As for a good reason to not allow nested functions even though you allow anonymous functions - one of the differences between Python and Go is that Python doesn't need a main function. You can just write:

def foo():
    print('hi')

foo()

and the Python interpreter would start reading from top to bottom. When it reaches def foo(): it will create a function, and when it reaches foo() it'll run that function. The interpreter is always in the same mode(that's, at least, the abstraction) - the read-and-evaluate mode. It acts the same whether it's inside or outside a function, so it's easy for it to support copying all that code to inside a function - it'll just add another frame to it's callstack and other than that do the exact same thing.

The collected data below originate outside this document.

-- ==== Sys2Proof/Certificates/Slice0/Obligations.lean ====
section
/-! DEFINITION. The statements about the block, chapter by chapter, in terms of exec and step. -/

open Sys2Proof Sys2Proof.Machine

/-! ## The step and the host interface (chapter 02) -/

/-- A step takes the command at the front of the queue and carries it out with the queue's rest. -/
def Obligations.StepRunsFront : Prop :=
  ∀ (i : Instr) (rest : List Instr) (s : State),
    step { s with pending := i :: rest } = exec i { s with pending := rest }

/-- On an empty queue the block idles for one count of the FRC (the model's choice, log entry 2). -/
def Obligations.EmptyQueueTicks : Prop :=
  ∀ s : State, s.pending = [] → step s = .next { s with time := { s.time with frc := s.time.frc + 1 } }

/-- R630 items 1 to 4: which status the generic checks answer, each check when those before it hold; of the mode and attachment checks
the cases of QUEUE_CREATE and MODE_SET; of the command word every case of R54. -/
def Obligations.GenericChecksInOrder : Prop :=
  ∀ (s : State) (fl : Flight) (ly : Layout) (c : CmdRef),
    let p := fl.params c.buf
    let pf := opcodesPf.contains fl.op && fl.fn != 0
    let word := wordOk s fl ly (fl.op == 0x0002 || s.anyBuf)
    (opcodeKnown fl.op = false → genericCheck s fl ly c = some .badOpcode)
    ∧ (opcodeKnown fl.op = true → pf = true → genericCheck s fl ly c = some .notPermitted)
    ∧ (∀ st, opcodeKnown fl.op = true → pf = false → modeCheck s fl p = some st → genericCheck s fl ly c = some st)
    ∧ (opcodeKnown fl.op = true → pf = false → modeCheck s fl p = none → word = false →
        genericCheck s fl ly c = some .badParam)
    ∧ (opcodeKnown fl.op = true → pf = false → modeCheck s fl p = none → word = true → (fl.ext && c.poison) = false →
        chkAll p (ly.checks p) = false → genericCheck s fl ly c = some .badParam)
    ∧ (fl.op = 0x0008 → (s.func fl.fn).attached = false → s.host.server = .melvi → s.pow.mode = .ready →
        modeCheck s fl p = none)
    ∧ (fl.op = 0x0004 → (s.func fl.fn).attached = false → s.host.server = .melvi → s.pow.mode = .ready →
        modeCheck s fl p = some .notPermitted)
    ∧ (fl.op = 0x0004 → s.host.server = .melvi → s.pow.mode = .boot → modeCheck s fl p = some .notReady)
    ∧ (fl.op = 0x0004 → s.host.server = .melvi → s.pow.mode = .fault → modeCheck s fl p = some .notPermitted)
    ∧ (fl.tag = 0xFFFFFFFF → word = false) ∧ (fl.plen < ly.plen → word = false)
    ∧ (fl.ext = false → 48 < fl.plen → word = false) ∧ (fl.ext = false → ly.ext = true → word = false)
    ∧ (fl.ext = true → 16777216 < fld fl.cmd 24 4 → word = false)
    ∧ (fl.ext = true → fld fl.cmd 24 4 < fl.plen → word = false)

/-- Every host command that a generic check refuses completes with that check's status, and the completion is all that happens. -/
def Obligations.RefusedCommandOnlyCompletes : Prop :=
  ∀ (i : Instr) (ly : Layout) (c : CmdRef) (s : State) (fl : Flight) (st : Status),
    hostRow i = some (ly, c) → Refused ly c s fl st →
    exec i s = .next ((s.advance c.t).complete fl ly.op (.bare st))

/-- What posting a completion leaves as it was: everything but the outbox, the list of commands in progress, and of the sending function
its mailbox, its queue pairs' indices, its pending interrupts and its count of lost completions. -/
def Obligations.CompletionFrame : Prop :=
  ∀ (s : State) (fl : Flight) (op : Nat) (r : Reply),
    let u := s.complete fl op r
    u.time = s.time ∧ u.car = s.car ∧ u.cells = s.cells ∧ u.mem = s.mem ∧ u.pow = s.pow ∧ u.vdes = s.vdes ∧ u.kernels = s.kernels
    ∧ u.fault = s.fault ∧ u.bdma = s.bdma ∧ u.bdmaEng = s.bdmaEng ∧ u.line = s.line ∧ u.dome = s.dome ∧ u.clu = s.clu ∧ u.noc = s.noc ∧ u.fsc = s.fsc
    ∧ u.cal = s.cal ∧ u.pins = s.pins ∧ u.freeCtr = s.freeCtr ∧ u.pending = s.pending
    ∧ u.host.flights = s.host.flights.filter (fun f => f.id != fl.id)
    ∧ u.host.tenants = s.host.tenants ∧ u.host.holdMs = s.host.holdMs ∧ u.host.server = s.host.server
    ∧ u.host.dbgBase = s.host.dbgBase ∧ u.host.warmAt = s.host.warmAt
    ∧ ∀ fn, fn ≠ fl.fn → u.func fn = s.func fn

/-- The admin commands of Table 2-13 but RESET_SCOPE and TENANT_CONFIG: the state each leads to when no check refuses it. -/
def Obligations.AdminCommandsComplete : Prop :=
  ∀ (c : CmdRef) (s : State) (fl : Flight),
    let s₁ := s.advance c.t
    let p := fl.params c.buf
    let pair : QueuePair :=
      { entries := fld p 2 2, sqAddr := fld p 16 8, cqAddr := fld p 24 8, vector := fld p 4 2, urgent := fld p 6 1 == 0
        coalCount := fld p 7 1, coalUs := fld p 8 2, sqTail := 0, sqHead := 0, cqTail := 0, phase := true, cqHead := 0
        posted := 0, reserved := 0, unsignalled := 0, oldest := 0, stopped := false }
    -- IDENTIFY: the inline result; or the buffer of Table 2-13
    (Ready layIdentify c s fl → fld p 0 8 = 0 → exec (.identify c) s
      = .next (s₁.complete fl 0x0001 (.ok (leBytes 4 0x8128A100 ++ leBytes 4 s₁.fwVersion ++ leBytes 8 Config.serial))))
    ∧ (Ready layIdentify c s fl → fld p 0 8 ≠ 0 → exec (.identify c) s
      = .next (s₁.complete fl 0x0001 (.okBuf (fld p 0 8) (s₁.identityBuf fl.fn))))
    -- ATTACH (R63, R67, R69)
    ∧ (Ready layAttach c s fl → fld p 2 2 = 1 → exec (.attach c) s
      = .next ((s₁.modFunc fl.fn fun f => { f with
          qps := [], subs := [], attached := true, windows := (List.range (fld p 4 4)).map fun k => attachWin p k
          hold := .none, muted := false, complLost := 0, eventsLost := 0 }).complete fl 0x0002
            (.ok (leBytes 2 fl.fn ++ leBytes 2 s₁.clu.device))))
    ∧ (Ready layAttach c s fl → fld p 2 2 ≠ 1 → exec (.attach c) s = .next (s₁.complete fl 0x0002 (.bare .notPermitted)))
    -- DETACH stops fetching and waits (R71)
    ∧ (Ready layDetach c s fl → exec (.detach c) s
      = .next ((s₁.modFunc fl.fn fun f => { f with qps := f.qps.each fun _ q => { q with stopped := true } }).park fl.id .detach))
    -- QUEUE_CREATE (R47, R48, R70)
    ∧ (Ready layQueueCreate c s fl → fld p 16 8 % 64 = 0 → fld p 24 8 % 32 = 0
      → s₁.hostOk fl.fn (fld p 16 8) (64 * fld p 2 2) false = true → s₁.hostOk fl.fn (fld p 24 8) (32 * fld p 2 2) true = true
      → (s₁.func fl.fn).qps.has (fld p 0 2) = false → (s₁.func fl.fn).qps.length < s₁.queueQuota fl.fn
      → exec (.queueCreate c) s = .next ((s₁.modFunc fl.fn fun f => { f with qps := f.qps.set (fld p 0 2) pair }).complete fl 0x0004 (.ok [])))
    -- QUEUE_DELETE stops fetching and waits (R70)
    ∧ (Ready layQueueDelete c s fl → (s₁.func fl.fn).qps.has (fld p 0 2) = true → fl.src.pair ≠ some (fld p 0 2)
      → s₁.cqAwaited fl.fn (fld p 0 2) = false
      → exec (.queueDelete c) s = .next ((s₁.modFunc fl.fn fun f => { f with
          qps := f.qps.upd (fld p 0 2) fun q => { q with stopped := true } }).park fl.id (.queueDelete (fld p 0 2))))
    -- EVENT_SUBSCRIBE (R61): AREAS 0 removes every binding; else the named areas are bound
    ∧ (Ready layEventSubscribe c s fl → fld p 0 2 = 0 → exec (.eventSubscribe c) s
      = .next ((s₁.modFunc fl.fn fun f => { f with subs := [] }).complete fl 0x0006 (.ok [])))
    ∧ (Ready layEventSubscribe c s fl → fld p 0 2 ≠ 0 → bit (fld p 0 2) 0 = false → bit (fld p 0 2) 7 = false
      → (s₁.func fl.fn).qps.has (fld p 3 1) = true → exec (.eventSubscribe c) s
      = .next ((s₁.modFunc fl.fn fun f => { f with
          subs := (maskBits (fld p 0 2) 12).foldl (fun m a => m.set a ⟨fld p 3 1, fld p 2 1⟩) f.subs }).complete fl 0x0006 (.ok [])))
    -- MODE_SET (R476)
    ∧ (Ready layModeSet c s fl → s₁.pow.mode = .ready → fld p 0 1 = 3 → exec (.modeSet c) s
      = .next ((s₁.enterMode .service).complete fl 0x0008 (.ok [])))
    ∧ (Ready layModeSet c s fl → s₁.pow.mode = .service → fld p 0 1 = 2 → s₁.cells = [] → exec (.modeSet c) s
      = .next ((s₁.enterMode .ready).complete fl 0x0008 (.ok [])))
    ∧ (Ready layModeSet c s fl → s₁.pow.mode = .service → fld p 0 1 = 2 → s₁.cells ≠ [] → exec (.modeSet c) s
      = .next (s₁.complete fl 0x0008 (.bare .notPermitted)))
    ∧ (Ready layModeSet c s fl → s₁.pow.mode = .service → fld p 0 1 = 6 → exec (.modeSet c) s
      = .next ((s₁.enterMode .maint).complete fl 0x0008 (.ok [])))
    ∧ (Ready layModeSet c s fl → s₁.pow.mode = .maint → fld p 0 1 = 3 → s₁.fault.bists = [] → exec (.modeSet c) s
      = .next ((s₁.enterMode .service).complete fl 0x0008 (.ok [])))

Go is a different story. When you write

func foo() {
    fmt.Println("hi")
}

func main() {
    foo()
}

The compiler reads the top level in declarative mode, and creates the functions, but the body of the functions it reads in imperative mode. In declarative mode it can create functions and in imperative mode it can run statements. Allowing nested functions will require adding function declaration functionality to imperative mode.

So why, one might ask, not add that functionality to imperative mode? The main reason is handling closures:

func main() {
    txt := "hi"
    foo := func() {
        fmt.Println(txt)
    }
    foo()
}

Writing something like this means that foo is not a regular function - it needs access to txt, which resides in main's stack frame, so it needs a context pointer that'll point to that frame. If main is called again another foo will be created with a different context pointer.

This makes nested functions essentially different from regular functions, which is a reason against having nested functions. Python doesn't have this problems, because all it's functions are closures - they are all "nested".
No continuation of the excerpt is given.